▶ **PROBLEM STATEMENT**
Below are some entries; report how many of their lines contain the word "SUPPORT", giving nothing besides the number.
** INFORMATION SHOWN follows **
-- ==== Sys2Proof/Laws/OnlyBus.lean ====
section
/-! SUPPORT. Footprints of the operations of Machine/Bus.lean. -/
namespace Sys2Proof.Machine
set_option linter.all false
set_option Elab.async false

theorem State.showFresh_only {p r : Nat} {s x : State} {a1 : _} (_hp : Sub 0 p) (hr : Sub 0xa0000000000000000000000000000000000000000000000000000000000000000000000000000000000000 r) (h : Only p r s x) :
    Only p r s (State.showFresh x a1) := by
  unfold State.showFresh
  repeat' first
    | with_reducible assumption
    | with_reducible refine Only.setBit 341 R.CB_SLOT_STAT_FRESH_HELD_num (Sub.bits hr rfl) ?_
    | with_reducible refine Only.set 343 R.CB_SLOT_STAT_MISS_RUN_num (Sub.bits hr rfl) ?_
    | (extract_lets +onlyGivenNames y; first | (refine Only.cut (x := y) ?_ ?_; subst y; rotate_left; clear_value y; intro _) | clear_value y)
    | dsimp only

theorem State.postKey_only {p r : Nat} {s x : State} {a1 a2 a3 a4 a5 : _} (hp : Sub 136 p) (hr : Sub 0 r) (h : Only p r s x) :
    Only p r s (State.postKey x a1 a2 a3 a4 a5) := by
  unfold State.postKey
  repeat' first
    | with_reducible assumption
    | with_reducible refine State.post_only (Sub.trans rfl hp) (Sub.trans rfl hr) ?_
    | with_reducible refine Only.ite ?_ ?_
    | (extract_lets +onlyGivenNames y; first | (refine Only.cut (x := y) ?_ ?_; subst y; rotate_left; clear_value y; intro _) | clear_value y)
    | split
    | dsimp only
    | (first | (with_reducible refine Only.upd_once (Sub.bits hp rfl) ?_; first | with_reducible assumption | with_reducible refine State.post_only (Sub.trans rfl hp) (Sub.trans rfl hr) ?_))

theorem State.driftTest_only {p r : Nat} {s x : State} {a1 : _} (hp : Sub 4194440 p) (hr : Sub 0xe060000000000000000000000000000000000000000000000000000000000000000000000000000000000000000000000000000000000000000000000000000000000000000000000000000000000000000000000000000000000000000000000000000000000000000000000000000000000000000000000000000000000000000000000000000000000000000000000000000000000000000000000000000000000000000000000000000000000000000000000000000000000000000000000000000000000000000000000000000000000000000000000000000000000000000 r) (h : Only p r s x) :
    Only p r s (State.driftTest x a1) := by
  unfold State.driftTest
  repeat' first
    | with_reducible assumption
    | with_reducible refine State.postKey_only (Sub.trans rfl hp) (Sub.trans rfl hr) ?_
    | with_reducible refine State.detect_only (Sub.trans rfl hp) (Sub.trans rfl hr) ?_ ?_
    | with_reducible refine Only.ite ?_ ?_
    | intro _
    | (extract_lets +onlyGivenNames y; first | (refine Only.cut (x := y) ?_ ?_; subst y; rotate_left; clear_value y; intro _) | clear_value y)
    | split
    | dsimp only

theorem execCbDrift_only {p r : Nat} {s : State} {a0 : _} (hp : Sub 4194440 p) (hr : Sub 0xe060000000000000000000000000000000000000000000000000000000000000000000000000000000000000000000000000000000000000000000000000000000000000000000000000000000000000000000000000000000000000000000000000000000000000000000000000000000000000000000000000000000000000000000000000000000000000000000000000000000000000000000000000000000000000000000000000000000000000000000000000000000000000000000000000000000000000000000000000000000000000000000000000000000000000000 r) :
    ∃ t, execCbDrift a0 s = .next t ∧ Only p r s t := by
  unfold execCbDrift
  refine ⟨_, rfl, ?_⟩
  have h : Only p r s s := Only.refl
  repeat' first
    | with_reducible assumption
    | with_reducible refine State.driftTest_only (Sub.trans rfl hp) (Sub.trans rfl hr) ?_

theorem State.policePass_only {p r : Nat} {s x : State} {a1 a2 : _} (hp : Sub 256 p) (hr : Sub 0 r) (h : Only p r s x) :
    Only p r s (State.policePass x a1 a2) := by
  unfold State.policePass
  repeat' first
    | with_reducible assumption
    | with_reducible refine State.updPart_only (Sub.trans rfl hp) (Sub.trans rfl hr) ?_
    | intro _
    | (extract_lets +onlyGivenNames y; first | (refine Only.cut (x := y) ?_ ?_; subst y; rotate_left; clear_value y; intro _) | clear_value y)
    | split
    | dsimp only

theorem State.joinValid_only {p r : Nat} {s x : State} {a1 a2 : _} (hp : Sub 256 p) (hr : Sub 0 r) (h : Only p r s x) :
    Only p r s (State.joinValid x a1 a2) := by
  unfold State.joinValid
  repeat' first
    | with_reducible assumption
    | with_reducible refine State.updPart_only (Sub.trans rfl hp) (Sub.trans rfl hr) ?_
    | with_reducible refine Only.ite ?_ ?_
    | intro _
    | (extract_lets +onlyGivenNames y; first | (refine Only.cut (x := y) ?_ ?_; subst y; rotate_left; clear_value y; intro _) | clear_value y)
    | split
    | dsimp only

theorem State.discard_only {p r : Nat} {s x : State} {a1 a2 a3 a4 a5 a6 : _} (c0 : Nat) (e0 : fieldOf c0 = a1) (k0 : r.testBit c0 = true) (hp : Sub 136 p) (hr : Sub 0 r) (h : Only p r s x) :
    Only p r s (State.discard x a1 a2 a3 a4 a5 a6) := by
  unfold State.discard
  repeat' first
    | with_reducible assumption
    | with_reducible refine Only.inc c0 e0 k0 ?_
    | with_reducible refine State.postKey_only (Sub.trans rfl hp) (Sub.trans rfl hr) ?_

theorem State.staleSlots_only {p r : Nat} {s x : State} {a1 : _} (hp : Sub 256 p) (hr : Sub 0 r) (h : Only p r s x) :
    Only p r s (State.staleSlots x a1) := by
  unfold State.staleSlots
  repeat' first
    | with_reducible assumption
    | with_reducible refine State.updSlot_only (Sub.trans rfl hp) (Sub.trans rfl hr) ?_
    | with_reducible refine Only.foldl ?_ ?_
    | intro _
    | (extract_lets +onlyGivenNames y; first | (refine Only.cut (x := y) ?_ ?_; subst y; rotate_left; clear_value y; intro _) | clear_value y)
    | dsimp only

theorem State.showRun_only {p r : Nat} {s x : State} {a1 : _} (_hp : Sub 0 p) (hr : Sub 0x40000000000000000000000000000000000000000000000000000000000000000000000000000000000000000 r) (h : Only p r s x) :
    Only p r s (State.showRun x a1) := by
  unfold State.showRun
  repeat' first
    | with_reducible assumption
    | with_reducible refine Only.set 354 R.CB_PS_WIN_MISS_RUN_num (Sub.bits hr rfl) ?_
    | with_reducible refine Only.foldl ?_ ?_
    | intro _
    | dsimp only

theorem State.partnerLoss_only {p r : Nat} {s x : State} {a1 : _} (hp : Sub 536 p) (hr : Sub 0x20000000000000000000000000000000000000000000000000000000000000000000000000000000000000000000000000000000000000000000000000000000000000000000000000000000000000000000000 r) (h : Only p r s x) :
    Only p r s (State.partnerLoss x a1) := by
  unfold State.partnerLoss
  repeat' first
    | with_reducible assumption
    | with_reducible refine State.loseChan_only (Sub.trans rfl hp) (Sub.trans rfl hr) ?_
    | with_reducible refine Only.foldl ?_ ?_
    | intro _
** End of INFORMATION SHOWN **
** INFORMATION SHOWN follows **
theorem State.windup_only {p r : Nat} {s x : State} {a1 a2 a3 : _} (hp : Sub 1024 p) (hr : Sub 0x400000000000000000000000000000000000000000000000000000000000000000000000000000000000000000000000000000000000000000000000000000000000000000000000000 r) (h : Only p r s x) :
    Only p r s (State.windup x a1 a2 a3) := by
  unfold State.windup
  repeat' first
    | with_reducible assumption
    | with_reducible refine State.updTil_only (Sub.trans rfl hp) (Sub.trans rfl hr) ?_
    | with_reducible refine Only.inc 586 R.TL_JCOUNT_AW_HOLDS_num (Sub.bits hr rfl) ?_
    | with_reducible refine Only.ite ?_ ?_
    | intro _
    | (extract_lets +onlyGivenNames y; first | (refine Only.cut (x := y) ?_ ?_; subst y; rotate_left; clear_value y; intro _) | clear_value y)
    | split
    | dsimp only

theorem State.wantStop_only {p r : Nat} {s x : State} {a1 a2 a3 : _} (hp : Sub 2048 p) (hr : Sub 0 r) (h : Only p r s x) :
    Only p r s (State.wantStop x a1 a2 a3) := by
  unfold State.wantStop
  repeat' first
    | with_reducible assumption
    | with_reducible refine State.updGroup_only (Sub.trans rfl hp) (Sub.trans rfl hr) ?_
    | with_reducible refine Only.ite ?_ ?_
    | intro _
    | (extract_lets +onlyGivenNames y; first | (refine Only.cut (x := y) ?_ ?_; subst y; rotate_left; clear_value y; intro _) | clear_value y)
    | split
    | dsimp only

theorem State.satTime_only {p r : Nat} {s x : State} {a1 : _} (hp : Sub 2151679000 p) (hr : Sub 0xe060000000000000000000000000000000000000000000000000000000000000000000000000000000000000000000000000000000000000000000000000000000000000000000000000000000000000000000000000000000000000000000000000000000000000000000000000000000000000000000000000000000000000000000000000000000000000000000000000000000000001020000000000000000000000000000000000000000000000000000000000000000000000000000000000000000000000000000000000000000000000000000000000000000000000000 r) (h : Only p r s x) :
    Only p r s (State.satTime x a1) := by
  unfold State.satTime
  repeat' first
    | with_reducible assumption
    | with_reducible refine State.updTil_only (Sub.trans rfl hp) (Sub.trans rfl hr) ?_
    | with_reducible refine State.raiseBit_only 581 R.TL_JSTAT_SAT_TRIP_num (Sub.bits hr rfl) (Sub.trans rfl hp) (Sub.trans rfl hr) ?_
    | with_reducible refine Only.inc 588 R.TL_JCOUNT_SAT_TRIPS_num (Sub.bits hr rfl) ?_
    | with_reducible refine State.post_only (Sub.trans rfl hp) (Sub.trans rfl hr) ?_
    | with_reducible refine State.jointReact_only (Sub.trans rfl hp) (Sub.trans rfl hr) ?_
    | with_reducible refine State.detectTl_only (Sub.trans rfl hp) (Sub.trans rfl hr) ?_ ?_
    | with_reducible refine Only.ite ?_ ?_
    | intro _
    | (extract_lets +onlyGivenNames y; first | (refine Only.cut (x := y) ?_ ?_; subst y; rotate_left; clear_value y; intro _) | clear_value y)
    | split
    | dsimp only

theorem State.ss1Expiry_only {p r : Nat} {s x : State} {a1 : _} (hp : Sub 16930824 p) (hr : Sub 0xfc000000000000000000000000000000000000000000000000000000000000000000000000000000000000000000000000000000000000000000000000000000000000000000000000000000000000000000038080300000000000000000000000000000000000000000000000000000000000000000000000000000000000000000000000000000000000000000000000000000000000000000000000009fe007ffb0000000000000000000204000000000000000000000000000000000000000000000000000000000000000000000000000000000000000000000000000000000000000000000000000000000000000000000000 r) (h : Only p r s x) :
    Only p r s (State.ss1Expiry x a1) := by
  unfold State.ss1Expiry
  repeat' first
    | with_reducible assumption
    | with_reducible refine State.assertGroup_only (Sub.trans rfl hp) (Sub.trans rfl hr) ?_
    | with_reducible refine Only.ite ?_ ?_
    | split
** End of INFORMATION SHOWN **
** INFORMATION SHOWN follows **
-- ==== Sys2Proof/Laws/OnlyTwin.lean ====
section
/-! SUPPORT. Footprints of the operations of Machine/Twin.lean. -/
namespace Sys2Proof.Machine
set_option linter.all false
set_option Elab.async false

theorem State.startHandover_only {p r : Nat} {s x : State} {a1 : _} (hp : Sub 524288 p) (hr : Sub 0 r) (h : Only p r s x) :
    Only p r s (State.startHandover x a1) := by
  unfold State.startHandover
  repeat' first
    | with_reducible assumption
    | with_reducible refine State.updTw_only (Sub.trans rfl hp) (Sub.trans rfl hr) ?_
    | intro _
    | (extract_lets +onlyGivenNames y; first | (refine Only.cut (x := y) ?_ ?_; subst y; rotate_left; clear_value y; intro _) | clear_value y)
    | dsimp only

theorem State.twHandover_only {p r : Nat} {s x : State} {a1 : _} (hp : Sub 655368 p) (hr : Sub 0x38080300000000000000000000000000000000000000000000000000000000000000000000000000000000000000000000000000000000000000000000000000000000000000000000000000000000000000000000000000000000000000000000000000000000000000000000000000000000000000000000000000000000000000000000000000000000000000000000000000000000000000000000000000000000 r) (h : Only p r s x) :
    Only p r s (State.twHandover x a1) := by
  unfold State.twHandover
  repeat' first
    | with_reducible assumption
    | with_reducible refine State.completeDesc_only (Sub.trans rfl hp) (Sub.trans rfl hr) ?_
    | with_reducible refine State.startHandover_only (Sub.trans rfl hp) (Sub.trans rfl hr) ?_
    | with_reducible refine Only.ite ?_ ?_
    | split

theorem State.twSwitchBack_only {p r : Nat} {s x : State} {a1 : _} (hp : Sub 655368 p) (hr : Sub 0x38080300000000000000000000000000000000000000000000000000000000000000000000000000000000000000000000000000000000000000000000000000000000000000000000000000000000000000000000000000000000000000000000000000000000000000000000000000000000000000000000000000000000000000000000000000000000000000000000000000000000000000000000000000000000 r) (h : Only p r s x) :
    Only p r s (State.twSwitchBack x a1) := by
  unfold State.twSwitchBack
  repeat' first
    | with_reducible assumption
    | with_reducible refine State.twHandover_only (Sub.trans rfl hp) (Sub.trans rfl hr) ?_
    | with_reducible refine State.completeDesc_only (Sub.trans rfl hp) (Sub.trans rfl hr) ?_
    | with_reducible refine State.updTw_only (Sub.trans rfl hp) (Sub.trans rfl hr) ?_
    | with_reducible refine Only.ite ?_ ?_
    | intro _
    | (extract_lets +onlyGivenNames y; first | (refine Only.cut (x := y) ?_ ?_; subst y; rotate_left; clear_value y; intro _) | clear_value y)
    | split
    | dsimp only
** End of INFORMATION SHOWN **
▶ **SOLUTION**
2